= Diane Fordney =

American physician and sex therapist

Diane Sharon Fordney (September 28, 1940 – September 16, 2022) is an American physician and sex therapist best known for her work on sexual function and dysfunction. She has also published professionally as Diane S. Fordney-Settlage.

==Career==
Fordney earned her BS in 1960 from University of Arizona and her M.D. in 1964 from University of California at Los Angeles. She later earned a M.S. in 1971 from University of California, Davis.

Her early work looked at mechanisms of sperm motility following intercourse. She also published findings about sexual experience among teen girls. In 1975 she wrote an overview of heterosexual dysfunction.

Fordney served as assistant professor, obstetrics and gynecology division of reproductive biology at the Los Angeles County-USC Medical Center. She then took a position as associate professor of obstetrics/gynecology and associate professor of psychiatry at the medical school of the Stony Brook University.

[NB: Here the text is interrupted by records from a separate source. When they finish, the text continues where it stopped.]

-- ==== Sys2Proof/Laws/State.lean ====
section
/-! SUPPORT. What each setter of the state changes and what it leaves, one lemma a field. -/

namespace Sys2Proof.Machine
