/-- What goes before the domains are taken off leaves the stages and whether recovery is under way. -/
theorem announced_contain_only (r : Reg) (sev : Nat) (s : State) : Only [.eng, .live, .ports, .clus, .secs, .trail, .flt, .recov, .rings, .sparing,
    .adcs, .adcOwed, .quads] s (announced r sev (contain r (restartQuiet r s))) :=
  (((restartQuiet_only r s).mono rfl : Only [.eng, .live, .ports, .clus, .secs, .trail, .flt, .recov, .rings, .sparing, .adcs, .adcOwed, .quads] s _).via
    (contain_only _ _) rfl).via (announced_only _ _ _) rfl

/-- A latch that takes domains off. -/
theorem faultLatch_isOff {s : State} {r : Reg} {sev d : Nat} (hq : s.flt.regq = [r]) (hdue : r.due ≤ now s) (hdone : r.done = true)
    (hsev : sevOf s r.src = sev) (hoff : sev = 4 ∨ sev = 5) (hin : d ∈ offDoms r sev) (h : (stage s d).state ≠ .off) :
    IsOff d (faultLatch s) := by
  have hlatch : faultLatch s = discard (takeOff r sev (announced r sev (contain r (restartQuiet r (faultTaken [] s))))) := by
    rcases hoff with rfl | rfl
    · rw [faultLatch_acted hq hdue hdone hsev (acting_plain hsev (by decide)), acted_off4]
      exact when_true _ _
    · rw [faultLatch_acted hq hdue hdone hsev (acting_plain hsev (by decide)), acted_off5]
      exact when_true _ _
  have hst : stage (announced r sev (contain r (restartQuiet r (faultTaken [] s)))) d = stage s d :=
    ((announced_contain_only r sev _).stage_eq rfl d).trans ((faultTaken_only [] s).stage_eq rfl d)
  obtain ⟨htr, hrec⟩ := takeOff_isOff (r := r) (sev := sev) hin (s := announced r sev (contain r (restartQuiet r (faultTaken [] s))))
    (by rw [hst]; exact h)
  unfold IsOff
  rw [hlatch, (discard_only _).stage_eq rfl, (discard_only _).recov_eq rfl]
  exact ⟨htr, hrec⟩

theorem faultLatch_chipOff {s : State} {r : Reg} (hq : s.flt.regq = [r]) (hdue : r.due ≤ now s) (hdone : r.done = true)
    (hsev : sevOf s r.src = 5) : (faultLatch s).flt.chipOff = true := by
  rw [faultLatch_acted hq hdue hdone hsev (acting_plain hsev (by decide)), acted_off5]
  exact congrArg Prod.fst (discard_keepsChip _)

/-! ### The latch, by severity -/

theorem exec_faultLatch {s : State} {r : Reg} (hawake : awake s = true) (hq : s.flt.regq = [r]) (hdue : r.due ≤ now s) :
    exec .faultLatch s = .next (faultLatch s) :=
  act_runs hawake (by rw [hq]; simp [hdue])

theorem firstValid_faultTaken (s : State) : firstValid (faultTaken [] s) = firstValid s := by
  unfold firstValid
  rw [(faultTaken_only [] s).live_eq rfl rfl]

theorem nextSeq_eq {s t : State} (h : live t (hostO Reg.HOST_ALERTSEQ) = live s (hostO Reg.HOST_ALERTSEQ)) : nextSeq t = nextSeq s := by
  unfold nextSeq
  rw [h]

theorem faultLatch_none {s : State} {r : Reg} (hq : s.flt.regq = [r]) (hdue : r.due ≤ now s) (hdone : r.done = true) (hsev : sevOf s r.src = 0) :
    faultLatch s = faultTaken [] s :=
  faultLatch_acted hq hdue hdone hsev (acting_plain hsev (by decide))

theorem faultLatch_record {s : State} {r : Reg} (hq : s.flt.regq = [r]) (hdue : r.due ≤ now s) (hdone : r.done = true) (hsev : sevOf s r.src = 1) :
    faultLatch s = record r 1 (faultTaken [] s) :=
  faultLatch_acted hq hdue hdone hsev (acting_plain hsev (by decide))

theorem faultLatch_alert {s : State} {r : Reg} (hq : s.flt.regq = [r]) (hdue : r.due ≤ now s) (hdone : r.done = true) (hsev : sevOf s r.src = 2) :
    faultLatch s = announced r 2 (faultTaken [] s) :=
  faultLatch_acted hq hdue hdone hsev (acting_plain hsev (by decide))

theorem faultLatch_alert3 {s : State} {r : Reg} (hq : s.flt.regq = [r]) (hdue : r.due ≤ now s) (hdone : r.done = true) (hsev : sevOf s r.src = 3)
    (hc : contains3 r.src r.det = false) : faultLatch s = announced r 2 (restartQuiet r (faultTaken [] s)) :=
  faultLatch_acted hq hdue hdone hsev (acting_alert hsev hc)

theorem faultLatch_contain {s : State} {r : Reg} (hq : s.flt.regq = [r]) (hdue : r.due ≤ now s) (hdone : r.done = true) (hsev : sevOf s r.src = 3)
    (hc : contains3 r.src r.det = true) : faultLatch s = announced r 3 (contain r (restartQuiet r (faultTaken [] s))) :=
  faultLatch_acted hq hdue hdone hsev (acting_contained hsev hc)

theorem record_flt {r : Reg} (s : State) : (record r 1 s).flt = { s.flt with
    present := (r.src, Nat.max 1 (((s.flt.present.find? (fun p => p.1 == r.src)).map (·.2)).getD 0)) :: s.flt.present.filter (fun p => p.1 != r.src) } := by
  have hrec : (recorded r 1 s).flt = { s.flt with
      present := (r.src, Nat.max 1 (((s.flt.present.find? (fun p => p.1 == r.src)).map (·.2)).getD 0)) ::
        s.flt.present.filter (fun p => p.1 != r.src) } := rfl
  rw [record_eq]
  split
  · exact hrec
  · exact hrec

end Sys2Proof.Machine
end

section
/-! SUPPORT. The fault manager's latch as stated, its injection, alerts, recovery and commands. -/

namespace Sys2Proof.Machine

/-! ### The words of a recorded and of an alerted registration -/

theorem announced_seq (r : Reg) (sev : Nat) (s : State) (h : hostO Reg.HOST_ALERTSEQ ≠ fltO (Reg.FLT_PEND (r.src / 32))) :
    live (announced r sev s) (hostO Reg.HOST_ALERTSEQ) = BitVec.ofNat 32 (nextSeq s) := by
  unfold announced
  rw [alert_seq, nextSeq_eq (alertseq_record h sev s)]

theorem pend_below {src : Nat} (h : src < 128) : hostO Reg.HOST_ALERTSEQ ≠ fltO (Reg.FLT_PEND (src / 32)) := by
  show 0xC2E0 ≠ 2 * 0x1000 + (0x210 + 4 * (src / 32))
  omega

theorem announced_pend {r : Reg} (h : r.src < 128) (sev : Nat) (s : State) :
    (live (announced r sev s) (fltO (Reg.FLT_PEND (r.src / 32)))).bit (r.src % 32) = true := by
  unfold announced
  rw [live_alert (pend_alertApart _ (by omega)), pend_record h]

theorem recorded_flt_alerts (r : Reg) (sev : Nat) (s : State) : (record r sev s).flt.alerts = s.flt.alerts ∧
    (record r sev s).flt.inflight = s.flt.inflight ∧ (record r sev s).flt.ibi = s.flt.ibi := by
  have hrec : (recorded r sev s).flt.alerts = s.flt.alerts ∧ (recorded r sev s).flt.inflight = s.flt.inflight ∧
      (recorded r sev s).flt.ibi = s.flt.ibi := by
    unfold recorded
    cases decide (sev ≤ 3) <;> exact ⟨rfl, rfl, rfl⟩
  rw [record_eq]
  split
  · exact hrec
  · exact hrec
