/-- A leaf map page: its birth epoch and its mapped entries (index, CID) (R284, R286). -/
structure LeafPage where
  birth   : Nat
  mpa     : Nat
  entries : List (Nat × Nat)
  deriving DecidableEq, Repr

/-- The kinds of root (Table 12-1). -/
inductive RootKind where
  | volume | snapshot | clone | replica | domain
  deriving DecidableEq, Repr

/-- Root state (Table 12-1). -/
inductive RootState where
  | active | settling | deleting
  deriving DecidableEq, Repr

/-- A root record (Table 12-1) with its map: leaf pages by page key (grain ÷ 504). -/
structure Root where
  id        : Nat
  kind      : RootKind
  state     : RootState
  sealed_   : Bool
  verify    : Bool
  adopted   : Bool
  syncSource : Bool
  nsid      : Nat
  domain    : Nat
  layout    : Nat
  service   : Nat
  size      : Nat
  parent    : Nat
  subsystem : Nat
  ana       : Nat
  fenceBell : Nat
  fenceEpoch : Nat
  until_    : Nat
  created   : Nat
  quota     : Nat
  sourcePool : Bytes
  sourceRoot : Nat
  sourceSnap : Nat
  /-- LBA format code: 0 without metadata, 1 with 64-byte metadata; protection information type 0 to 3 -/
  format    : Nat
  piType    : Nat
  /-- a setting of VOL_SET that takes effect at the next bell -/
  next      : Option (Nat × Nat)
  /-- the fetch sequence N recorded at its fence bell, for a settling snapshot (R427) -/
  fenceSeq  : Nat
  /-- writes below it that the snapshot leaves out (R459) -/
  fenceSkip : List Nat
  leaves    : List (Nat × LeafPage)
  deriving DecidableEq, Repr

/-- A slot placed in a strip: the stripe and position, its first quarter of the strip (0 to 15), its part-0
envelope, its bytes, and the job it belongs to: a destage, or a move with the PSA it leaves. -/
structure Placed where
  cid    : Nat
  stripe : Nat
  pos    : Nat
  at_    : Nat
  tier   : Nat
  env    : Bytes
  bytes  : Bytes
  job    : Nat
  oldPsa : Nat
  deriving DecidableEq, Repr

/-- A stripe of a group: written strips and parity version (R332, R333). -/
structure Stripe where
  number  : Nat
  a       : Nat
  interim : Bool
  final   : Bool
  /-- parity position, none before the first version -/
  pointer : Option Nat
  /-- programmes not complete of the version being written, and that version: position, a, interim -/
  pending : Nat
  writing : Option (Nat × (Nat × Bool))
  /-- positions left unwritten on a member that was not In service (R641) -/
  unwritten : List Nat
  deriving DecidableEq, Repr

/-- A stripe group (R330, R331). -/
structure Group where
  id       : Nat
  layout   : Nat
  row      : Nat
  k        : Nat
  m        : Nat
  /-- data blocks, then the first block of each parity column -/
  blocks   : List Nat
  /-- second block of each parity column, none opened yet being empty -/
  second   : List Nat
  isOpen   : Bool
  /-- its GROUP_OPEN is durable: strips may be programmed (R344) -/
  ready    : Bool
  stripes  : List Stripe
  nextPos  : Nat
  /-- number of the stripe being filled, data strips posted in it, and the parity accumulators (R338, R341) -/
  cur      : Option Nat
  posted   : Nat
  accum    : List Bytes
  /-- slots of the strip being filled, and slots posted whose STRIPE_CLOSE is not written -/
  filling  : List Placed
  waiting  : List Placed
  lastSlot : Nat
  lost     : List (Nat × (Nat × Nat))
  deriving DecidableEq, Repr

/-- The metadata a checkpoint writes: epoch S, the sequence this head's records of S had reached, and
the trees. -/
structure MetaImage where
  epoch    : Nat
  seq      : Nat
  roots    : List Root
  nextRoot : Nat
  ct       : List (Nat × CtRec)
  blocks   : List (Nat × Ledger)
  index    : List IdxRec
  pages    : List (Nat × Nat)
  groups   : List Group
  opened   : Nat
  tails    : List (Nat × Bytes)
  /-- the applied position of each page and writing head (R304) -/
  applied  : List (Nat × (Nat × Nat))
  /-- the MPA of each metadata page written, by `pageId` -/
  mpas    : List (Nat × Nat)
  deriving DecidableEq, Repr

/-- What flash holds of a pool, as a head reads it that did not write all of it: the image of the active timetable copy, the
newest whole checkpoint, the journal records since then, and the newest epoch in journal pages. -/
structure PoolMedia where
  timetable : Bytes
  image     : MetaImage
  log       : List JRec
  flushed   : Nat
  deriving DecidableEq, Repr

end Machine

/-- What a PREFECT_RECORD carries between the two Prefects (R519 to R521); the spec keeps its form to Prefect. -/
inductive PairRecord where
  /-- a handshake message, header included -/
  | handshake (message : Bytes)
  /-- the root key of a pool with the locker table -/
  | rootKey (poolId key table : Bytes)
  /-- a locker's new entry -/
  | locker (domain : Nat) (entry : Bytes)
  /-- a seal table entry: root, retention-until time, fence epoch, pool ID bytes 0 to 7 -/
  | sealEntry (root until_ fence pool : Nat)
  /-- the pair version the sender speaks and the oldest it accepts -/
  | version (pair oldest : Nat)
  /-- a Prefect update pauses, and resumes -/
  | pause
  | resume
  /-- a record as the link carries it once the channel stands: nonce, ciphertext, tag (R519) -/
  | closed (nonce text tag : Bytes)
  deriving DecidableEq, Repr

/-- A vault image as a start finds it in flash: the image, and of each of its segments of 65,536 bytes whether its pages are all
readable and its tag verifies (R163). -/
structure PartImage where
  image : Machine.VaultImage
  sound : List Bool
  deriving DecidableEq, Repr

/-- What a head finds at a start: the DIMMs, a boot flash fitted since the last one, the bays that hold a module, whether
the peer is in service, what flash holds of the pool where another head has written it since, the readable part of its own
image when that is not sealed, the peer's image as its vault-area forms hold it (sealed or not), a gap in the flash journal,
whether the seal table's pages verify, the polarity test of the bank. -/
structure StartEnv where
  dimms      : List (Option Dimm)
  flash      : Option BootFlash
  bays       : List Nat
  peerServes : Bool
  media      : Option Machine.PoolMedia
  own        : Option PartImage
  peer       : Option (PartImage × Bool)
  gap        : Bool
  sealSound  : Bool
  sense      : Int
  deriving DecidableEq, Repr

Fordney was an early critic of gynecologist James C. Burt and his unconsented surgeries on the vulvas of patients: "Dr. Burt is a nice person but he is a zealot and that makes him dangerous." She served on the subcommittee on psychosexual disorders for the third edition of the Diagnostic and Statistical Manual of Mental Disorders

During her tenure at the University of Arizona Medical Center’s fertility clinic, Fordney assisted in helping hundreds of couples with fertility issues bring babies to term.

==Selected publications==

- Fordney Settlage DS, Motoshima M, Tredway, DR (1973). Sperm transport from the external cervical os to the Fallopian tubes in women: A time and quantitation study. Fertil Steril. 1973 Sep;24(9):655-61.
- DS Fordney Settlage, Baroff S, Cooper D (1973). Sexual experience of younger teenage girls seeking contraceptive assistance for the first time. Family Planning Perspectives, Vol. 5, No. 4 (Autumn, 1973), pp. 223–226
- Fordney-Settlage DS (1975). Heterosexual dysfunction: Evaluation of treatment procedures. Archives of Sexual Behavior, Volume 4, Number 4 / July, 1975
- Tredway DR, Umezaki CU, Mishell DR Jr, Settlage DS. Effect of intrauterine devices on sperm transport in the human being: preliminary report. Am J Obstet Gynecol. 1975 Dec 1;123(7):734-5.
- Fordney DS (1978). Dyspareunia and vaginismus. Clin Obstet Gynecol. 1978 Mar;21(1):205-21.
- Fordney-Settlage DS (1981). A review of cervical mucus and sperm interactions in humans. Int J Fertil. 1981;26(3):161-9.